Your answer should consist of all lines in the listing that hold the word "carries".
--- Input data ---
-- ==== Sys2Proof/Machine/PartsC.lean ====
section
/-! DEFINITION. The parts of the state: supervisory network, scheduling, alarms, management sessions, pairs, supplies and start-up. -/

namespace Sys2Proof.Machine

/-- A buffer of packet memory (R335, R336). -/
structure Buf where
  alloc : Bool := false
  pool : Nat := 0
  owner : Nat := 0
  releaser : Nat := 0
  count : Nat := 0
  rs : Bool := false
  /-- Its bytes; those not listed read as 0. -/
  data : List Byte := []
  deriving DecidableEq, Repr

/-- A recognised PTP message as a queued frame carries it (R381, R386 to R388): what it is, and where it came from. Everything
that a register decides is decided as the frame leaves. -/
structure PtpFix where
  /-- messageType; 15 for a frame that is no PTP message. -/
  typ : Nat := 15
  twoStep : Bool := false
  /-- The host originates it with DIRECT (R388). -/
  direct : Bool := false
  /-- Offset of the PTP message in the frame as transmitted, and of the UDP checksum; 0 for none. -/
  at' : Nat := 0
  udp : Nat := 0
  v4 : Bool := false
  /-- The ingress port and its stamp; none on the host port. -/
  port : Nat := 66
  ingress : Option (BitVec 96) := none
  deriving DecidableEq, Repr

/-- A frame in an egress queue (R331, R335, R356): the buffers it occupies, and how it leaves. The bytes themselves stand in the
buffers. -/
structure QFrame where
  chain : List Nat
  /-- Bytes stored, without FCS. -/
  len : Nat
  /-- Offset of its EtherType as stored. -/
  ofs : Nat := 12
  /-- What stands between addresses and EtherType as it leaves, the 802.1Q tag or nothing; `none`: as stored. -/
  tag : Option (List Byte) := none
  /-- The addresses of a routed frame, and its hop limit (R328). -/
  macs : Option (List Byte) := none
  hop : Option Byte := none
  /-- Freed under the rule of shared frames (R336). -/
  shared : Bool := false
  ptp : PtpFix := {}
  /-- The TX descriptor that waits for this frame's egress stamp, and its FLAGS as posted (R340). -/
  desc : Option (Nat × Nat) := none
  deriving DecidableEq, Repr

/-- Length of a frame as transmitted, without FCS. -/
def QFrame.txLen (f : QFrame) : Nat :=
  max 60 (match f.tag with | some t => 12 + t.length + (f.len - f.ofs) | none => f.len)

/-- An egress queue with its shaper as in force (R356, R359, R365 to R367). -/
structure NetQ where
  frames : List QFrame := []
  mode : Nat := 0
  rate : Nat := 0
  credit : Int := 0
  wait : Nat := 0
  rem_ : Nat := 0
  deficit : Nat := 0
  visited : Bool := false
  /-- RATE was written with FORGIVE 1 since the latest boundary. -/
  forgive : Bool := false
  deriving DecidableEq, Repr

/-- A supervisory port or uplink beyond its registers. -/
structure NetPort where
  /-- The DRR pointer (R359). -/
  ptr : Nat := 0
  /-- FRC at which the frame in transmission ends. -/
  txFree : BitVec 96 := 0
  /-- The link was down at some time in the present 1 ms interval (R315). -/
  down : Bool := true
  /-- A received PAUSE is in force until this FRC (R314). -/
  pauseEnd : Option (BitVec 96) := none
  /-- A PAUSE frame with these quanta waits to be sent (R334, R360). -/
  pausePend : Option Nat := none
  /-- FRC at which the latest PAUSE frame was called for. -/
  pauseAt : BitVec 96 := 0
  /-- A committed gate list waits for its start, in whole ns (R363). -/
  gatePend : Option Nat := none
  /-- A list has started; the entry in force and its gates (R361). -/
  gateOn : Bool := false
  entry : Nat := 0
  gates : Nat := 0xFF
  deriving DecidableEq, Repr

/-- A learn request (R324). -/
structure LearnReq where
  mac : Nat
  vid : Nat
  port : Nat
  deriving DecidableEq, Repr

/-- A record of the conflict tracker (R325): slot, count and the network time of its first conflict, in ns. -/
structure Conflict where
  slot : Nat
  count : Nat
  at' : Nat
  deriving DecidableEq, Repr

/-- A forwarding command that runs, with the entry image it took (R322). -/
structure FwdCmd where
  op : Nat
  port : Nat
  vid : Nat
  head : Nat
  cont : Nat
  deriving DecidableEq, Repr

/-- A management session (R348). -/
structure Session where
  active : Bool := false
  sn : BitVec 64 := 0
  /-- One more than the latest SEQ accepted; 0 before any. -/
  last : Nat := 0
  /-- The key slot its OPEN named. -/
  key : Nat := 0
  /-- Order of its latest valid frame among all, and the FRC of it. -/
  used : Nat := 0
  idleFrom : BitVec 96 := 0
  deriving DecidableEq, Repr

/-- A management REQUEST whose next operation the bus matrix holds (R348, R474): where its RESPONSE goes, the fields it
carries, the operations still to run, and the results so far, each as ADDR and DATA. -/
structure MgtWait where
  port : Nat
  dst : Nat
  vid : Nat
  sess : Nat
  target : Nat
  key : Nat
  sn : BitVec 64
  seq : Nat
  left : List (Nat × Nat)
  done : List (Nat × Nat) := []
  deriving DecidableEq, Repr

/-- The packet engine beyond its registers (R311 to R348, R356 to R370). -/
structure NetSt where
  ports : Sparse NetPort := []
  /-- Egress queues, key port × 8 + queue. -/
  qs : Sparse NetQ := []
  bufs : Sparse Buf := []
  /-- The requester that the allocator's priority order puts first, as numbered in R335 (R332). -/
  rot : Nat := 0
  learn : List LearnReq := []
  conflicts : List Conflict := []
  /-- Stem masks, next hops (word 0 + 2^32 × word 1 + 2^64 × word 2) and VLAN members. -/
  stems : Sparse Nat := []
  nexts : Sparse Nat := []
  vlans : Sparse Nat := []
  cmd : Option FwdCmd := none
  /-- Policer tokens, key port × 8 + class (R368). -/
  tokens : Sparse Nat := []
  /-- The wheel slot's first tick whose WAIT decrement has been made. -/
  wheel : Option Tick := none
  /-- The TX descriptor fetched next, and those whose completion is still to come, oldest first. -/
  fetch : Nat := 0
  txOpen : List Nat := []
  /-- Alarms accepted: ORIGIN, SEQ and the FRC of the acceptance, oldest first (R342). -/
  seen : List (Nat × Nat × BitVec 96) := []
  /-- The last accepted ORIGIN and SEQ of each alarm input. -/
  lastIn : Sparse (Option (Nat × Nat)) := []
  /-- FRC of the forwarding decisions of the latest microsecond (PKT_RATE). -/
  decided : List (BitVec 96) := []
  sessions : Sparse Session := []
  sessOrder : Nat := 0
  /-- REQUEST frames whose operations wait, oldest first. -/
  waits : List MgtWait := []
  /-- The keys in use of the two slots (R471). -/
  key0 : List Byte := []
  key1 : List Byte := []
  deriving DecidableEq, Repr

/-- What the partner's latest HELLO said (R401, R417). -/
structure HelloSt where
  role : Nat
  topoId : Nat
  serve : Bool
  phase : Nat
  node : Nat
  deriving DecidableEq, Repr

/-- The digests of one tick (R419). -/
structure DigestSt where
  tick : Tick
  drive : Nat
  state : Nat
  overrun : Bool
  trigOwn : Bool
  synced : Bool
  /-- The sender's role and epoch, from the frame's header; unused in the own digests. -/
  role : Nat := 0
  epoch : Nat := 0
  deriving DecidableEq, Repr

/-- A journal entry that waits: its address with the type in bits 1:0, and its word (R420). -/
structure JEntry where
  addr : Nat
  word : Nat
  deriving DecidableEq, Repr

/-- What one tick's computations took from outside, kept to bring received contexts and the cut forward (R430). -/
structure PastTick where
  tick : Tick
  sense : Sparse Nat
  bad : List Nat
  targets : List (Nat × Nat)
  ext : TrigSet
  events : List Nat
  ports : Sparse PortSt
  deriving DecidableEq, Repr

/-- The redundancy unit and the mirror link beyond the RED page (R400 to R434). -/
structure RedSt where
  /-- FRC since which ILK_IN has been deasserted; `none` while it is asserted (R406). -/
  ilkFrom : Option (BitVec 96) := some 0
  /-- FRC at which the confirm window opened. -/
  claimFrom : Option (BitVec 96) := none
  /-- A role change waiting for its boundary: boundary and role (R403). -/
  roleAt : Option (Tick × Nat) := none
  /-- RELEASE was written and waits for the next boundary (R410). -/
  release : Bool := false
  /-- An epoch to be adopted from a boundary on (R412). -/
  epochAt : Option (Tick × Nat) := none
  /-- A newer epoch came from an active partner and has not been adopted (R413). -/
  stale : Bool := false
  /-- The role and epoch under which the headers of the present tick's frames left (R403). -/
  hdrRole : Nat := 3
  hdrEpoch : Nat := 0
  /-- The epoch that frames carry until boundary k of a completed claim: k, and the epoch before it (R408). -/
  oldEpoch : Option (Tick × Nat) := none
  hello : Option HelloSt := none
  /-- Epochs of HELLO and DIGEST frames with the FRC of their arrival (R408). -/
  epochs : List (BitVec 96 × Nat) := []
  /-- EPOCH_SEEN values with the tick of their frames (R408). -/
  seen : List (Tick × Nat) := []
  /-- The partner's trigger set received for a tick (R418). -/
  trig : Option (Tick × TrigSet) := none
  /-- The tick whose trigger set has been sent. -/
  trigSent : Option Tick := none
  /-- The trigger set of the present tick is the device's own while a sender was expected. -/
  trigOwn : Bool := false
  /-- The tick of the latest pin event taken from the partner's sets (R424). -/
  pinLast : Sparse Nat := []
  /-- Own digests of the latest closed window, the partner's latest, and the tick compared last. -/
  own : Option DigestSt := none
  part : Option DigestSt := none
  compared : Option Tick := none
  /-- Consecutive missing DIGEST frames (R425). -/
  missRun : Nat := 0
  /-- CATCH_REQ has been sent and CATCH_ACK has not come. -/
  asked : Bool := false
  /-- Sequence numbers expected of SNAP and JOURNAL frames. -/
  snapSeq : Nat := 0
  jSeq : Nat := 0
  /-- Snapshot payload received, in bytes (RED_TRAP.PROGRESS). -/
  snapBytes : Nat := 0
  /-- A run under way in SNAP or JOURNAL entries: next address and words left (R420). -/
  snapRun : Nat × Nat := (0, 0)
  jRun : Nat × Nat := (0, 0)
  /-- Journal entries queued, oldest first (R429). -/
  queue : List JEntry := []
  /-- Words of loop contexts received and not yet installed: capture tick, address, word; and those of the cut. -/
  ctxIn : List (Tick × Nat × Nat) := []
  cutIn : List (Tick × Nat × Nat) := []
  /-- Words of a descriptor received (R424). -/
  descIn : Sparse Nat := []
  past : List PastTick := []
  /-- k_s of SYNC_AT (R431). -/
  syncAt : Option Tick := none
  /-- The active serves a Trapeze: j0 and what has been sent: 0 nothing, 1 the bulk, 2 the loops, 3 the cut. -/
  serve : Option (Tick × Nat) := none
  /-- Writes are journalled (R429), and the entries that wait to be sent. -/
  journal : Bool := false
  jOut : List JEntry := []
  jOutSeq : Nat := 0
  snapOutSeq : Nat := 0
  /-- The lanes that the mirror link's present attempt may train. -/
  attempt : Nat := 15
  /-- Lanes of the mirror link under training, those that have trained, and ALIGN blocks seen in place, 2 bits a lane. -/
  training : Nat := 0
  trained : Nat := 0
  aligned : Nat := 0
  /-- HELLO frames have gone and come since the link's lanes came into service (R415). -/
  helloTx : Bool := false
  helloRx : Bool := false
  echoes : List Nat := []
  echoing : Bool := false
  deriving DecidableEq, Repr

/-- The supply manager beyond the PWR page (R493 to R497). -/
structure PwrSt where
  /-- VIN_A, VIN_B is under voltage (R493); both start invalid. -/
  uvA : Bool := true
  uvB : Bool := true
  /-- FRC since which VIN_A has been valid. -/
  aFrom : BitVec 96 := 0
  /-- The hold-up or shutdown sequence has a flush to make: its cause (R496, R509). -/
  seqCause : Option Nat := none
  /-- THERM_TRIP_N is driven low. -/
  trip : Bool := false
  /-- Counter words of MRAM still to be incremented after the flush (R469, R497). -/
  counters : List Nat := []
  deriving DecidableEq, Repr

/-- A digital die sensor (R499 to R501). -/
structure Sensor where
  /-- Its latest plausible samples, newest first, at most eight. -/
  win : List Int := []
  retired : Bool := false
  /-- Returned to service and not yet valid (R500). -/
  refill : Bool := false
  /-- It was the hottest at its last plausible sample. -/
  wasHot : Bool := false
  deriving DecidableEq, Repr

/-- The thermal manager beyond the THM page. -/
structure ThmSt where
  sensors : Sparse Sensor := []
  /-- Entry counts of WARN, THROTTLE and SHUTDOWN (R502). -/
  cWarn : Nat := 0
  cThr : Nat := 0
  cShut : Nat := 0
  /-- Grid points of 62.5 µs since evaluations began, and at the start of the dwells of R503 and R505. -/
  time : Nat := 0
  dwell : Nat := 0
  cool : Option Nat := none
  /-- ACK has been written since the latest retirement of a freeze. -/
  ack : Bool := false
  deriving DecidableEq, Repr

end Sys2Proof.Machine
end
---
(Response below)
/-- A recognised PTP message as a queued frame carries it (R381, R386 to R388): what it is, and where it came from. Everything
carries, the operations still to run, and the results so far, each as ADDR and DATA. -/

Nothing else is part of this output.